Verify that the given function \(y\) is a solution of the differential equation that follows it. Assume that \(C\) is an arbitrary constant. $$y(t)=C e^{-5 t} ; y^{\prime}(t)+5 y(t)=0$$

Short Answer

Expert verified
To verify that the given function $$y(t)=Ce^{-5t}$$ is a solution to the differential equation $$y^{\prime}(t)+5y(t)=0$$, we found the first derivative $$y^{\prime}(t) = -5Ce^{-5t}$$. Then, we substituted both $$y(t)$$ and $$y^{\prime}(t)$$ into the differential equation, and the resulting equation simplified to $$0=0$$, which is true.

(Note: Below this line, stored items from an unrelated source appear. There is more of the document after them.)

-- ==== Sys2Proof/Tests/Slice0.lean ====
section
/-! SUPPORT. Tests: ill-formed terms the checks refuse; words written out from opcode_table.json; one-step vectors
of 95_test_vectors.md (their ids in the comments, all at the reference instance); and for every obligation with
hypotheses a state and operands that meet them, at the edges where clauses meet. -/

namespace Sys2Proof.Tests

open Sys2Proof.Machine

/-! ### States -/

/-- A state of the reference instance with capacity `cap`, the bytes `buf` accumulated and the flag `esc`. -/
def dec (cap : Nat) (buf : List Byte) (esc : Bool) : State :=
  { State.powerOn (Config.reference cap) with
    rxBuf := (buf.zipIdx).foldl (fun m c => m.write c.2 c.1) [], rxLen := buf.length, rxEsc := esc }

/-- A state of the reference instance with the encoder in the given state. -/
def enc (e : EncState) (crc : U16) : State :=
  { State.powerOn (Config.reference 8) with encState := e, encCrc := crc }

/-- A state of the reference instance with the given CRC accumulator. -/
def acc (a : U16) : State := { State.powerOn (Config.reference 8) with crcAcc := a }

/-- What the decoder holds and answers after an operation. -/
def decView (x : StepOutcome) : Option (List Byte × Bool × Output) :=
  (nextOf x).map fun t => (t.held, t.rxEsc, t.output)

/-- What the encoder has emitted, its state and its CRC after an operation. -/
def encView (x : StepOutcome) : Option (List Byte × EncState × U16) :=
  (nextOf x).map fun t => (t.tx, t.encState, t.encCrc)

/-- The accumulator and the result after an operation. -/
def crcView (x : StepOutcome) : Option (U16 × Output) :=
  (nextOf x).map fun t => (t.crcAcc, t.output)

/-- The invariant as a check that runs. -/
def invCheck (s : State) : Bool :=
  s.params.valid && decide (s.rxLen ≤ s.params.cap) && s.rxBuf.wf && s.rxBuf.below s.params.cap
    && s.output.fits s.params.cap

theorem inv_of_check (s : State) (h : invCheck s = true) : Inv s := by
  simp only [invCheck, Bool.and_eq_true, decide_eq_true_eq] at h
  exact ⟨h.1.1.1.1, h.1.1.1.2, h.1.1.2, h.1.2, h.2⟩

/-! ### Ill-formed terms (R65, R9) -/

theorem test_data_start_ill_formed : (Instr.decData 0x01#8).wellFormed (Config.reference 8) = false := by decide
theorem test_data_end_ill_formed : (Instr.decData 0x04#8).wellFormed (Config.reference 8) = false := by decide
theorem test_data_esc_ill_formed : (Instr.decData 0x10#8).wellFormed (Config.reference 8) = false := by decide
theorem test_data_plain_well_formed : (Instr.decData 0x41#8).wellFormed (Config.reference 8) = true := by decide
theorem test_start_end_equal_invalid : (Params.make 0x01#8 0x01#8 0x10#8 8 .pinned).valid = false := by
  decide
theorem test_start_esc_equal_invalid : (Params.make 0x01#8 0x04#8 0x01#8 8 .pinned).valid = false := by
  decide
theorem test_end_esc_equal_invalid : (Params.make 0x01#8 0x04#8 0x04#8 8 .pinned).valid = false := by
  decide
theorem test_cap_two_invalid : (Config.reference 2).valid = false := by decide
theorem test_cap_three_valid : (Config.reference 3).valid = true := by decide

/-! ### Words written out from opcode_table.json -/

theorem test_decode_decLit : decode (Config.reference 8) (.decByte 0b100000001#9) = .ok (.decLit 0x01#8) := by decide
theorem test_decode_decStart : decode (Config.reference 8) (.decByte 0b000000001#9) = .ok .decStart := by decide
theorem test_decode_decEnd : decode (Config.reference 8) (.decByte 0b000000100#9) = .ok .decEnd := by decide
theorem test_decode_decEsc : decode (Config.reference 8) (.decByte 0b000010000#9) = .ok .decEsc := by decide
theorem test_decode_decData : decode (Config.reference 8) (.decByte 0b010101010#9) = .ok (.decData 0xAA#8) := by decide
theorem test_decode_crcClr : decode (Config.reference 8) (.crc 0b1010110011#10) = .ok .crcClr := by decide
theorem test_decode_crcUpd : decode (Config.reference 8) (.crc 0b0111011110#10) = .ok (.crcUpd 0xDE#8) := by decide
theorem test_decode_crcRd : decode (Config.reference 8) (.crc 0b0000000000#10) = .ok .crcRd := by decide
theorem test_decode_encBegin : decode (Config.reference 8) (.enc 0b10011111111#11) = .ok .encBegin := by decide
theorem test_decode_encPut : decode (Config.reference 8) (.enc 0b01001000001#11) = .ok (.encPut 0x41#8) := by decide
theorem test_decode_encEnd : decode (Config.reference 8) (.enc 0b00100000000#11) = .ok .encEnd := by decide
theorem test_decode_feed : decode (Config.reference 8) (.dec 0b100010000#9) = .ok (.feed 0x10#8) := by decide
theorem test_decode_reset : decode (Config.reference 8) (.reset 0b1#1) = .ok .reset := by decide
theorem test_decode_two_crc_strobes : decode (Config.reference 8) (.crc 0b1100000001#10) = .error .twoStrobes := by
  decide
theorem test_decode_two_enc_strobes : decode (Config.reference 8) (.enc 0b01100000001#11) = .error .twoStrobes := by
  decide
theorem test_decode_no_feed_strobe : decode (Config.reference 8) (.dec 0b000000100#9) = .error .noStrobe := by decide
theorem test_decode_no_reset_strobe : decode (Config.reference 8) (.reset 0b0#1) = .error .noStrobe := by decide
theorem test_table_word_begin : decodeTableWord 16 0x400 = some .encBegin := by decide
theorem test_table_word_lit : decodeTableWord 16 0x100 = some (.decLit 0x00#8) := by decide
theorem test_table_word_put : decodeTableWord 11 0x241 = some (.encPut 0x41#8) := by decide
theorem test_table_word_out_of_range : decodeTableWord 16 0x800 = none := by decide

/-! ### The CRC unit (vectors 2.1 and 2.2) -/

/-- "123456789" of section 2.1. -/
def digits : List Byte := [0x31#8, 0x32#8, 0x33#8, 0x34#8, 0x35#8, 0x36#8, 0x37#8, 0x38#8, 0x39#8]

/-- The row "reference instance" of section 2.1. -/
theorem test_crc16_reference : crc16 (.family Config.referenceCrc) digits = 0x31C3#16 := by decide +kernel
/-- The row "X-25": reflected, with an initial value and a final xor. -/
theorem test_crc16_x25 : crc16 (.family ⟨0x1021#16, 0xFFFF#16, true, 0xFFFF#16⟩) digits = 0x906E#16 := by
  decide +kernel
/-- The row "ARC". -/
theorem test_crc16_arc : crc16 (.family ⟨0x8005#16, 0x0000#16, true, 0x0000#16⟩) digits = 0xBB3D#16 := by
  decide +kernel
/-- The row "CCITT-FALSE". -/
theorem test_crc16_ccitt_false : crc16 (.family ⟨0x1021#16, 0xFFFF#16, false, 0x0000#16⟩) digits = 0x29B1#16 := by
  decide +kernel
theorem test_rev16 : rev16 0x8005#16 = 0xA001#16 := by decide

/-- V-C10. -/
theorem test_crcClr_from_any : crcView (exec .crcClr (acc 0xC457#16)) = some (0x0000#16, .none) := by decide
/-- V-C5. -/
theorem test_crcUpd_no_residue : crcView (exec (.crcUpd 0x10#8) (acc 0x0772#16)) = some (0x10D6#16, .none) := by
  decide
/-- V-C8. -/
theorem test_crcUpd_all_ones : crcView (exec (.crcUpd 0x00#8) (acc 0xFFFF#16)) = some (0xE1F0#16, .none) := by
  decide
/-- V-C6, its last operation. -/
theorem test_crcRd_keeps_accumulator : crcView (exec .crcRd (acc 0xC457#16)) = some (0xC457#16, .crc 0xC457#16) := by
  decide

/-! ### The encoder (vectors 3.1 and 3.2) -/

/-- V-E3. -/
theorem test_frame_of_start : encodeFrame (Config.reference 8) [0x01#8]
    = [0x01#8, 0x10#8, 0x01#8, 0x21#8, 0x10#8, 0x10#8, 0x04#8] := by decide
/-- V-E8. -/
theorem test_frame_of_all_markers : encodeFrame (Config.reference 8) [0x01#8, 0x04#8, 0x10#8]
    = [0x01#8, 0x10#8, 0x01#8, 0x10#8, 0x04#8, 0x10#8, 0x10#8, 0xC5#8, 0xE9#8, 0x04#8] := by decide +kernel
/-- V-E20. -/
theorem test_encBegin_emits_start : encView (exec .encBegin (enc .idle 0x1234#16)) = some ([0x01#8], .body, 0x0000#16) := by
  decide
/-- V-E30. -/
theorem test_encBegin_refused_in_body : refusalOf (exec .encBegin (enc .body 0x0000#16)) = some .encOutOfOrder := by
  decide
/-- V-E24. -/
theorem test_encPut_esc_doubled : encView (exec (.encPut 0x10#8) (enc .body 0x0000#16))
    = some ([0x10#8, 0x10#8], .body, 0x1231#16) := by decide
/-- V-E21. -/
theorem test_encPut_plain : encView (exec (.encPut 0x41#8) (enc .body 0x0000#16)) = some ([0x41#8], .body, 0x58E5#16) := by
  decide
/-- V-E25. -/
theorem test_encEnd_low_byte_first : encView (exec .encEnd (enc .body 0x1021#16))
    = some ([0x21#8, 0x10#8, 0x10#8, 0x04#8], .idle, 0x1021#16) := by decide
/-- V-E27. -/
theorem test_encEnd_both_stuffed : encView (exec .encEnd (enc .body 0x0401#16))
    = some ([0x10#8, 0x01#8, 0x10#8, 0x04#8, 0x04#8], .idle, 0x0401#16) := by decide

/-! ### The decoder (vectors 4.1) -/

/-- V-D5. -/
theorem test_decLit_end_is_data : decView (exec (.decLit 0x04#8) (dec 8 [0x03#8] true))
    = some ([0x03#8, 0x04#8], false, .none) := by decide
/-- V-D19. -/
theorem test_decLit_overflow_clears_flag : decView (exec (.decLit 0x04#8) (dec 3 [0xAA#8, 0xBB#8, 0xCC#8] true))
    = some ([], false, .none) := by decide
/-- V-D2. -/
theorem test_decStart_empties : decView (exec .decStart (dec 8 [0x41#8, 0x42#8] false)) = some ([], false, .none) := by
  decide
/-- V-D16. -/
theorem test_decStart_full_buffer : decView (exec .decStart (dec 3 [0x02#8, 0x42#8, 0x20#8] false))
    = some ([], false, .none) := by decide
/-- V-D15. -/
theorem test_decEnd_full_buffer_delivers : decView (exec .decEnd (dec 3 [0x02#8, 0x42#8, 0x20#8] false))
    = some ([0x02#8, 0x42#8, 0x20#8], false, .frame [0x02#8]) := by decide
/-- V-D10. -/
theorem test_decEnd_big_endian_rejected : decView (exec .decEnd (dec 8 [0x02#8, 0x20#8, 0x42#8] false))
    = some ([0x02#8, 0x20#8, 0x42#8], false, .none) := by decide
/-- V-D17. -/
theorem test_decEsc_full_buffer_kept : decView (exec .decEsc (dec 3 [0x02#8, 0x42#8, 0x20#8] false))
    = some ([0x02#8, 0x42#8, 0x20#8], true, .none) := by decide
/-- V-D1. -/
theorem test_decData_appends : decView (exec (.decData 0x41#8) (dec 8 [] false)) = some ([0x41#8], false, .none) := by
  decide
/-- V-D18. -/
theorem test_decData_overflow : decView (exec (.decData 0x41#8) (dec 3 [0xAA#8, 0xBB#8, 0xCC#8] false))
    = some ([], false, .none) := by decide
/-- V-D6. -/
theorem test_feed_escaped_start_is_data : decView (exec (.feed 0x01#8) (dec 8 [0x03#8] true))
    = some ([0x03#8, 0x01#8], false, .none) := by decide
/-- V-D12. -/
theorem test_feed_end_two_bytes_short : decView (exec (.feed 0x04#8) (dec 8 [0x00#8, 0x00#8] false))
    = some ([0x00#8, 0x00#8], false, .none) := by decide
/-- V-D21. -/
theorem test_reset_drops_pending_escape : decView (exec .reset (dec 8 [0x03#8] true)) = some ([], false, .none) := by
  decide
/-- V-E31. -/
theorem test_reset_abandons_frame : (encView (exec .reset (enc .body 0x1021#16))).map (fun v => (v.1, v.2.1))
    = some ([], .idle) := by decide

/-! ### Steps -/

/-- The first step after reset runs the placed operation, in the instance reset started: START is that instance's. -/
theorem test_step_runs_placed_begin : (encView (step (State.reset.withFetchWord 16 0x400))).map
    (fun v => (v.1, v.2.1)) = some ([State.reset.params.startMarker], .body) := by rfl
/-- The table's DEC.START word is placed as an instance with START = 55 spells it. -/
theorem test_placed_start_respelled : ((State.powerOn (Params.make 0x55#8 0x04#8 0x10#8 8 .pinned)).withFetchWord 9 0x001).issued
    = [.decByte 0b001010101#9] := by decide
/-- A DEC-byte word of class DEC.LIT carries rx_esc = 1. -/
theorem test_step_runs_placed_lit : decView (step (State.reset.withFetchWord 16 0x104)) = some ([0x04#8], false, .none) := by
  decide
/-- R72: frame_valid, frame_len and frame_data in a delivering step. -/
theorem test_frame_ports : (nextOf (exec (.feed 0x04#8) (dec 8 [0x02#8, 0x42#8, 0x20#8] false))).map
    (fun t => (t.frameValid, t.frameLen, t.frameData)) = some (true, some 1, some [0x02#8]) := by decide
/-- R33, R72, log entry 18: with bytes held but nothing delivered, no port shows their number. -/
theorem test_frame_ports_silent : (nextOf (exec (.feed 0x41#8) (dec 8 [0x02#8, 0x42#8, 0x20#8] false))).map
    (fun t => (t.frameValid, t.frameLen, t.frameData)) = some (false, none, none) := by decide

/-! ### Witnesses: the hypotheses of each obligation are met -/

/-- A buffer that delivers at an end marker, below capacity. -/
def good : State := dec 8 [0x02#8, 0x42#8, 0x20#8] false
/-- The same with CAP = 3, so that it is full. -/
def full : State := dec 3 [0x02#8, 0x42#8, 0x20#8] false
/-- One byte below a full buffer. -/
def nearFull : State := dec 4 [0x02#8, 0x42#8, 0x20#8] false

theorem inv_good : Inv good := inv_of_check _ (by decide)
theorem inv_full : Inv full := inv_of_check _ (by decide)
theorem inv_nearFull : Inv nearFull := inv_of_check _ (by decide)
theorem inv_esc : Inv { full with rxEsc := true } := inv_of_check _ (by decide)
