-- ==== Sys2Proof/Machine/IncDec.lean ====
section
/-! DEFINITION. INC, DEC, INX, INY, DEX, DEY (41_arith_logic.md R124 to R129). -/

namespace Sys2Proof.Machine

/-- INC at an address (R124), shared with ISC (R191). -/
def incMem (ea : Word) (s : State) : State :=
  let m := memRead ea s
  updateZN (m.1 + 1) (memWrite ea (m.1 + 1) m.2)

/-- DEC at an address (R125). -/
def decMem (ea : Word) (s : State) : State :=
  let m := memRead ea s
  updateZN (m.1 - 1) (memWrite ea (m.1 - 1) m.2)

/-- INC, R124. -/
def execInc (m : Mem) (s : State) : Host.Outcome State Fault Refusal :=
  let ea := effAddr m s
  .next (incMem ea.1 ea.2)

/-- DEC, R125. -/
def execDec (m : Mem) (s : State) : Host.Outcome State Fault Refusal :=
  let ea := effAddr m s
  .next (decMem ea.1 ea.2)

/-- INX, R126. -/
def execInx (s : State) : Host.Outcome State Fault Refusal := .next (updateZN (s.x + 1) { s with x := s.x + 1 })

/-- INY, R127. -/
def execIny (s : State) : Host.Outcome State Fault Refusal := .next (updateZN (s.y + 1) { s with y := s.y + 1 })

/-- DEX, R128. -/
def execDex (s : State) : Host.Outcome State Fault Refusal := .next (updateZN (s.x - 1) { s with x := s.x - 1 })

/-- DEY, R129. -/
def execDey (s : State) : Host.Outcome State Fault Refusal := .next (updateZN (s.y - 1) { s with y := s.y - 1 })

end Sys2Proof.Machine
end

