-- ==== Sys2Proof/Machine/Fetch.lean ====
section
/-! DEFINITION. The dispatcher's fetch (30_encoding.md R70): the opcode byte, then the operand bytes that its length asks
for, each one bus read; then PC is advanced, except on an unassigned byte, where it stays (R72). -/

namespace Sys2Proof.Machine

/-- The opcode fetch (R70). -/
def fetchOpcode (s : State) : Byte × State := memRead s.pc s

/-- The opcode byte, and the operand bytes as far as the opcode's length asks for them, with the state after those reads.
A byte that is not fetched is given as 0, which `decodeWith` does not look at. -/
def fetchBytes (s : State) : Byte × Byte × Byte × State :=
  let f0 := fetchOpcode s
  match lengthOf f0.1 with
  | 2 =>
    let f1 := memRead (s.pc + 1) f0.2
    (f0.1, f1.1, 0, f1.2)
  | 3 =>
    let f1 := memRead (s.pc + 1) f0.2
    let f2 := memRead (s.pc + 2) f1.2
    (f0.1, f1.1, f2.1, f2.2)
  | _ => (f0.1, 0, 0, f0.2)

/-- How far an opcode advances PC: its length, and not at all when it is unassigned (R70, R72). -/
def advanceOf (opcode : Byte) : Nat := if (dispatch opcode).op = .unassigned then 0 else lengthOf opcode

/-- The instruction at PC, and the state in which it executes: its bytes read, PC advanced (R70). -/
def fetch (s : State) : Instr × State :=
  let f := fetchBytes s
  (decodeWith f.1 f.2.1 f.2.2.1, { f.2.2.2 with pc := s.pc + BitVec.ofNat 16 (advanceOf f.1) })

end Sys2Proof.Machine
end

Thus, we can conclude that $$y(t)=Ce^{-5t}$$ is a solution to the given differential equation.

Step by step solution

01

Find the first derivative of the given function

Find the first derivative of the given function $$y(t) = Ce^{-5t}$$. Using the chain rule, we have: $$y^{\prime}(t) = -5Ce^{-5t}$$
02

Substitute the functions into the differential equation

Now, we will substitute the functions $$y(t)$$ and $$y^{\prime}(t)$$ into the given differential equation: $$y^{\prime}(t) + 5y(t) = 0$$ We substitute the expressions: $$(-5Ce^{-5t}) + 5(Ce^{-5t}) = 0$$
03

Check if the resulting equation is true

Let's simplify the equation from Step 2 and see if it holds true: $$-5Ce^{-5t} + 5Ce^{-5t} = 0$$ Since the two terms are equal and have opposite signs, they cancel each other out, resulting in: $$0 = 0$$ Since this equation is true, we can conclude that the given function $$y(t) = Ce^{-5t}$$ is indeed a solution to the differential equation $$y^{\prime}(t) + 5y(t) = 0$$.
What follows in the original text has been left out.